Brief.
Below are the records; restate word for word the lines from the first through the one containing "to R325) -/", and only those.
═══ Stored data ═══
-- ==== Sys2Proof/Machine/MemoryInstr.lean ====
section
/-! DEFINITION. Line caches, loads, stores, atomics, cache maintenance and fences (R311 to R327, R352 to R357). -/
namespace Sys2Proof.Machine

/-! ## Line caches (R323 to R325) -/

def State.cluster (s : State) (l : Nat) : Cluster := Map.getD s.clusters l Cluster.reset
def State.setCluster (s : State) (l : Nat) (c : Cluster) : State := { s with clusters := Map.put s.clusters l c }
def State.updCluster (s : State) (l : Nat) (f : Cluster → Cluster) : State := s.setCluster l (f (s.cluster l))

def Line.isAt (x : Line) (t ln : Nat) : Bool := x.tenant == t && x.line == ln

/-- Dirty bytes of a line with their flags. -/
def Line.masked (x : Line) : List (Bool × Byte) :=
  (x.data.zipIdx).map fun p => (x.dirty.getLsbD p.2, p.1)

/-- Write the dirty bytes of a line back to stack memory; a wholly dirty line clears its poison (R323, R620). -/
def State.writeBack (s : State) (x : Line) : State :=
  if x.dirty = BitVec.allOnes 64 then s.devWr x.tenant (x.line * 64) x.data
  else { s with dev := s.dev.wrMask (devKey x.tenant (x.line * 64)) x.masked }

/-- Evict one line, chosen freely, when the cache holds 1,024. -/
def State.evict (s : State) (l : Nat) : State :=
  let c := s.cluster l
  if c.lines.length < 1024 then s
  else
    let i := s.draw 0 % c.lines.length
    let s1 := ((c.lines[i]?).elim s s.writeBack).drew 1
    s1.updCluster l fun c => { c with lines := c.lines.eraseIdx i }

/-- The line as the cache of cluster `l` holds it, filled from stack memory first if need be (R170, R323). -/
def State.fill (s : State) (l t ln : Nat) : State :=
  if (s.cluster l).lines.any (·.isAt t ln) then s
  else
    let x : Line := { tenant := t, line := ln, data := s.devRd t (ln * 64) 64, dirty := 0,
                      inner := s.innerOnly t (ln * 64) }
    ((s.evict l).heatAlloc t (ln * 64)).updCluster l fun c => { c with lines := c.lines ++ [x] }

def State.fillRange (s : State) (l t a n : Nat) : State := (linesOf a n).foldl (fun s ln => s.fill l t ln) s

/-- A range's lines in the cache of a cluster, after they were filled. -/
def State.cached (s : State) (l t a n : Nat) : List Line :=
  (linesOf a n).filterMap fun ln => (s.cluster l).lines.find? (·.isAt t ln)

def State.cachedBytes (s : State) (l t a n : Nat) : List Byte :=
  (((s.cached l t a n).flatMap (·.data)).drop (a % 64)).take n

/-- A line that a fill would read is poisoned: uncorrectable data. -/
def State.badFill (s : State) (l t a n : Nat) : Bool :=
  (linesOf a n).any fun ln => s.poison.contains (t * 2 ^ 58 + ln) && !(s.cluster l).lines.any (·.isAt t ln)

/-- What an access to a range with uncorrectable lines comes to: an error of a sealed line, or of inner-only lines alone. -/
def State.uncorrectable (s : State) (t a n : Nat) : Eff :=
  if (linesOf a n).any fun ln => s.poison.contains (t * 2 ^ 58 + ln) && !s.innerOnly t (ln * 64) then .hwFault else .lost

/-- Merge one byte into a held line. -/
def Line.put (x : Line) (off : Nat) (b : Byte) : Line :=
  { x with data := x.data.set off b, dirty := x.dirty ||| BitVec.ofNat 64 (2 ^ off) }

/-- Store bytes where the mask is set, through the line cache (write-allocate). -/
def State.cacheWr (s : State) (l t a : Nat) (bs : List (Bool × Byte)) : State :=
  let s1 := s.fillRange l t a bs.length
  s1.updCluster l fun c =>
    { c with lines := bs.zipIdx.foldl (fun ls p =>
        if p.1.1 then updFirst (fun x : Line => x.isAt t ((a + p.2) / 64)) (fun x => x.put ((a + p.2) % 64) p.1.2) ls
        else ls) c.lines }

/-- Write back and drop the lines that satisfy `p` (R304 step 2, R327). -/
def State.flushDrop (s : State) (l : Nat) (p : Line → Bool) : State :=
  let c := s.cluster l
  ((c.lines.filter p).foldl State.writeBack s).updCluster l fun c => { c with lines := c.lines.filter fun x => !p x }

/-- Drop the lines that satisfy `p` without writing them back. -/
def State.dropLines (s : State) (l : Nat) (p : Line → Bool) : State :=
  s.updCluster l fun c => { c with lines := c.lines.filter fun x => !p x }

/-! ## Addresses (R311, R315, R317, R352) -/

def isHost (a : Nat) : Bool := decide (2 ^ 63 ≤ a)
def Ictx.vaddr (c : Ictx) : Nat := (c.ga + BitVec.ofInt 64 (wOff30 c.w)).toNat
def Ictx.cisOff (c : Ictx) : Nat := c.vaddr % 2 ^ 32

/-- The whole access is mapped: device space, or a host range that the host translates. -/
def Ictx.mapped (c : Ictx) (s : State) (a n : Nat) : Bool :=
  if isHost a then !s.hostRefused c.tenant (a - 2 ^ 63) n else s.devMapped c.tenant a n

/-- A byte lies in one of the fragment's output ranges, or in a SHARED allocation (R311, R313). -/
def Ictx.mayStore (c : Ictx) (s : State) (a : Nat) : Bool :=
  let inOut (i : Nat) : Bool :=
    let (b, n) := c.frag.outRange i
    isHost b == isHost a && decide (b ≤ a ∧ a < b + n)
  inOut 0 || inOut 1 || (!isHost a && (s.allocAt c.tenant a).any (·.shared))

/-- A store beyond the 1 GiB of host-space output that one fragment may hold (R313): bytes not held already count. -/
def Ictx.overHeld (c : Ictx) (a : Nat) (bs : List (Bool × Byte)) : Bool :=
  decide (2 ^ 30 < c.frag.held.length +
    (bs.zipIdx.filter fun p => p.1.1 && !c.frag.held.any fun h => h.1 == a - 2 ^ 63 + p.2).length)

/-- Hold host-space output until the commit (R313): the latest byte of an address is kept. -/
def Ictx.hold (c : Ictx) (s : State) (a : Nat) (bs : List (Bool × Byte)) : State :=
  let new := (bs.zipIdx.filter fun p => p.1.1).map fun p => (a - 2 ^ 63 + p.2, p.1.2)
  s.updFrag c.t.frag fun f => { f with held := (f.held.filter fun h => !new.any fun x => x.1 == h.1) ++ new }

/-- An accepted well operation writes bytes of the range (R153). -/
def WellOp.meets (w : WellOp) (t a n : Nat) : Bool :=
  let hits (b l : Nat) : Bool := decide (a < b + l ∧ b < a + n)
  w.tenant == t && (hits (leAt w.desc 0x18 8) (leAt w.desc 0x14 4) || (leAt w.desc 0 1 == 7 && hits (leAt w.desc 8 8) (leAt w.desc 0x10 4)))

/-- An accepted operation that has reached no final state writes lines of the range (R174, R180). -/
def State.wellWrites (s : State) (t a n : Nat) : Bool := s.wells.any fun w => w.meets t a n

/-- A thread or a pump accesses what a well operation writes: the operation's result is unpredictable (R180, R181). -/
def State.noteBreach (s : State) (t a n : Nat) : State :=
  { s with wells := s.wells.map fun w => if w.meets t a n then { w with breach := true } else w }

/-- A fill for a store that does not cover the whole of a poisoned line reads it (R19, R323, R619). -/
def State.badStore (s : State) (l t a : Nat) (bs : List (Bool × Byte)) : Bool :=
  (linesOf a bs.length).any fun ln => s.badFill l t (ln * 64) 64 &&
    !(List.range 64).all fun i => decide (a ≤ ln * 64 + i) && (bs[ln * 64 + i - a]?).any (·.1)

/-- A store's effect and its exceptions, in the order of R380. -/
def Ictx.store (c : Ictx) (s : State) (size : Nat) (bs : List (Bool × Byte)) : Eff :=
  if wX c.w = 1 then
    let o := c.cisOff
    firstExc [(o % size != 0, .exc xAlign o 0 0), (!c.inArea o bs.length, .exc xCistern o 0 0)]
      (.done { s with cis := s.cis.wrMask (cisKey c.cluster (c.mem.base + o)) bs })
  else
    let a := c.vaddr
    let bad := bs.zipIdx.any fun p => p.1.1 && !c.mayStore s (a + p.2)
    firstExc
      [(a % size != 0, .exc xAlign a 0 0),
       (!c.mapped s a bs.length || (!isHost a && !bad && !s.devWritable c.tenant a bs.length), .exc xTranslation a 0 0),
       (bad || (isHost a && c.overHeld a bs), .exc xStore a 0 0)]
      (if isHost a then .done (c.hold s a bs)
       else if s.badStore c.cluster c.tenant a bs then s.uncorrectable c.tenant a bs.length
       else .done ((s.noteBreach c.tenant a bs.length).cacheWr c.cluster c.tenant a bs))

/-- Host memory as a fragment reads it: its own held stores first (R313, R325). -/
def State.hostSeen (s : State) (f : Frag) (a n : Nat) : List Byte :=
  (s.out.hostMem.rdN (hostKey f.tenant a) n).zipIdx.map fun p => ((f.held.find? fun h => h.1 == a + p.2).map (·.2)).getD p.1

/-- A load of `n` bytes: the exceptions in the order of R380, then `k` on the state and the bytes read. -/
def Ictx.load (c : Ictx) (s : State) (size n : Nat) (k : State → List Byte → Eff) : Eff :=
  if wX c.w = 1 then
    let o := c.cisOff
    firstExc [(o % size != 0, .exc xAlign o 0 0), (!c.inArea o n, .exc xCistern o 0 0)] (k s (c.cisRd s o n))
  else
    let a := c.vaddr
    firstExc [(a % size != 0, .exc xAlign a 0 0), (!c.mapped s a n, .exc xTranslation a 0 0)]
      (if isHost a then k s (s.hostSeen c.frag (a - 2 ^ 63) n)
       else if s.badFill c.cluster c.tenant a n then s.uncorrectable c.tenant a n
       else
         let s1 := (s.noteBreach c.tenant a n).fillRange c.cluster c.tenant a n
         k (c.noteInner ((s1.cached c.cluster c.tenant a n).any (·.inner)) s1) (s1.cachedBytes c.cluster c.tenant a n))

/-- The register value of a loaded number (R354). -/
def extend (ty x : Nat) : Word :=
  if tySigned ty then BitVec.ofNat 64 (ofSigned 64 (toSigned (tyWidth ty) x)) else BitVec.ofNat 64 x

def tySize (ty : Nat) : Nat := tyWidth ty / 8

def execLd (t : Tid) (s : State) : Res :=
  runInsn 0x30 (fun w => decide (2 ≤ wTy w ∧ wTy w ≤ 9) && onlyUses w (usesTy ||| usesX ||| usesD ||| usesA ||| usesOff30))
    (fun c s => c.load s (tySize (wTy c.w)) (tySize (wTy c.w))
      fun s bs => .done (c.putG s (extend (wTy c.w) (leNat bs)))) t s

def execSt (t : Tid) (s : State) : Res :=
  runInsn 0x31 (fun w => decide (2 ≤ wTy w ∧ wTy w ≤ 5) && onlyUses w (usesTy ||| usesX ||| usesA ||| usesB ||| usesOff30))
    (fun c s => c.store s (tySize (wTy c.w)) ((toLe (tySize (wTy c.w)) c.gb.toNat).map fun b => (true, b))) t s

def execVld (t : Tid) (s : State) : Res :=
  runInsn 0x32 (fun w => decide (wD w ≤ 31) && onlyUses w (usesX ||| usesD ||| usesA ||| usesOff30))
    (fun c s => c.load s 64 128 fun s bs => .done (c.putV s (BitVec.ofNat 1024 (leNat bs)))) t s

/-- The bytes of vD with the flags of active lanes (R344, R355). -/
def Ictx.vstBytes (c : Ictx) : List (Bool × Byte) :=
  let mk := c.th.rm (wMk c.w)
  ((toLe 128 (c.th.rv (wD c.w)).toNat).zipIdx).map fun p =>
    (wMk c.w == 0 || mk.getLsbD (p.2 * 8 / tyWidth (wTy c.w)), p.1)

/-- `vst` stores vD (R355; assumption 9). -/
def execVst (t : Tid) (s : State) : Res :=
  runInsn 0x33 (fun w => decide (wD w ≤ 31) && (if wMk w = 0 then wTy w == 0 else decide (2 ≤ wTy w ∧ wTy w ≤ 9)) &&
      onlyUses w (usesTy ||| usesMk ||| usesX ||| usesD ||| usesA ||| usesOff30))
    (fun c s => c.store s 64 c.vstBytes) t s

/-! ## Atomics (R327, R356) -/

/-- The old value as an atomic returns it. -/
def amoOld (ty x : Nat) : Word := if ty = 4 then extend 4 x else BitVec.ofNat 64 x

/-- One indivisible read-modify-write at the bank or at the HBMC. -/
def amoOp (opc : Nat) (tys : List Nat) (f : Nat → Nat → Nat → Nat) (t : Tid) (s : State) : Res :=
  runInsn opc (fun w => tys.contains (wTy w) &&
      onlyUses w (usesTy ||| usesX ||| usesD ||| usesA ||| usesB ||| usesOff30))
    (fun c s =>
      let ty := wTy c.w
      let n := tySize ty
      let new (old : Nat) : Nat := f ty old (c.gb.toNat % 2 ^ (8 * n))
      let inv (old : Nat) : Bool := ty == 14 && madeNan fF32 [old, c.gb.toNat % 2 ^ 32] (new old)
      if wX c.w = 1 then
        let o := c.cisOff
        let old := leNat (c.cisRd s o n)
        firstExc [(o % n != 0, .exc xAlign o 0 0), (!c.inArea o n, .exc xCistern o 0 0)]
          (.done (c.flagIf (inv old) flagFpinv (c.putG (c.cisWr s o (toLe n (new old))) (amoOld ty old))))
      else
        let a := c.vaddr
        let s1 := (s.noteBreach c.tenant a n).flushDrop c.cluster (·.isAt c.tenant (a / 64))
        let old := leNat (s1.devRd c.tenant a n)
        firstExc [(isHost a, badOperand), (a % n != 0, .exc xAlign a 0 0),
            (!s.devWritable c.tenant a n, .exc xTranslation a 0 0), (s1.poisoned c.tenant a n, s1.uncorrectable c.tenant a n)]
          (.done (c.flagIf (inv old) flagFpinv (c.noteInner (s1.innerOnly c.tenant a)
            (c.putG (s1.devWr c.tenant a (toLe n (new old))) (amoOld ty old)))))) t s

def execAmoAdd (t : Tid) (s : State) : Res :=
  amoOp 0x34 [4, 5, 14] (fun ty old b => if ty = 14 then fF32.add old b else old + b) t s

def execAmoSwap (t : Tid) (s : State) : Res := amoOp 0x35 [4, 5] (fun _ _ b => b) t s

/-! ## Maintenance and fences (R323, R326, R357) -/

/-- Lines of the tenant that the range gA, gB touches, in mapped pages. -/
def Ictx.inRange (c : Ictx) (s : State) (x : Line) : Bool :=
  let a := c.ga.toNat
  x.tenant == c.tenant && decide (0 < c.gb.toNat ∧ a < x.line * 64 + 64 ∧ x.line * 64 < a + c.gb.toNat) &&
    (s.allocAt c.tenant (x.line * 64)).isSome

/-- The dirty bytes of the range's lines are written back; the lines stay, clean. -/
def execCflush (t : Tid) (s : State) : Res :=
  runInsn 0x38 (fun w => onlyUses w (usesA ||| usesB))
    (fun c s =>
      let s1 := (((s.cluster c.cluster).lines.filter (c.inRange s)).foldl State.writeBack s)
      .done (s1.updCluster c.cluster fun k =>
        { k with lines := k.lines.map fun x => if c.inRange s x then { x with dirty := 0 } else x })) t s

def execCinv (t : Tid) (s : State) : Res :=
  runInsn 0x39 (fun w => onlyUses w (usesA ||| usesB)) (fun c s => .done (s.dropLines c.cluster (c.inRange s))) t s

/-- Every access of this model takes effect at its step, in program order, so a fence has nothing to wait for
(assumption 10). -/
def fenceOp (opc : Nat) (t : Tid) (s : State) : Res := runInsn opc (fun w => onlyUses w 0) (fun _ s => .done s) t s

def execFenceAcq (t : Tid) (s : State) : Res := fenceOp 0x3A t s
def execFenceRel (t : Tid) (s : State) : Res := fenceOp 0x3B t s

end Sys2Proof.Machine
end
═══
Solution to this task.
-- ==== Sys2Proof/Machine/MemoryInstr.lean ====
section
/-! DEFINITION. Line caches, loads, stores, atomics, cache maintenance and fences (R311 to R327, R352 to R357). -/
namespace Sys2Proof.Machine

/-! ## Line caches (R323 to R325) -/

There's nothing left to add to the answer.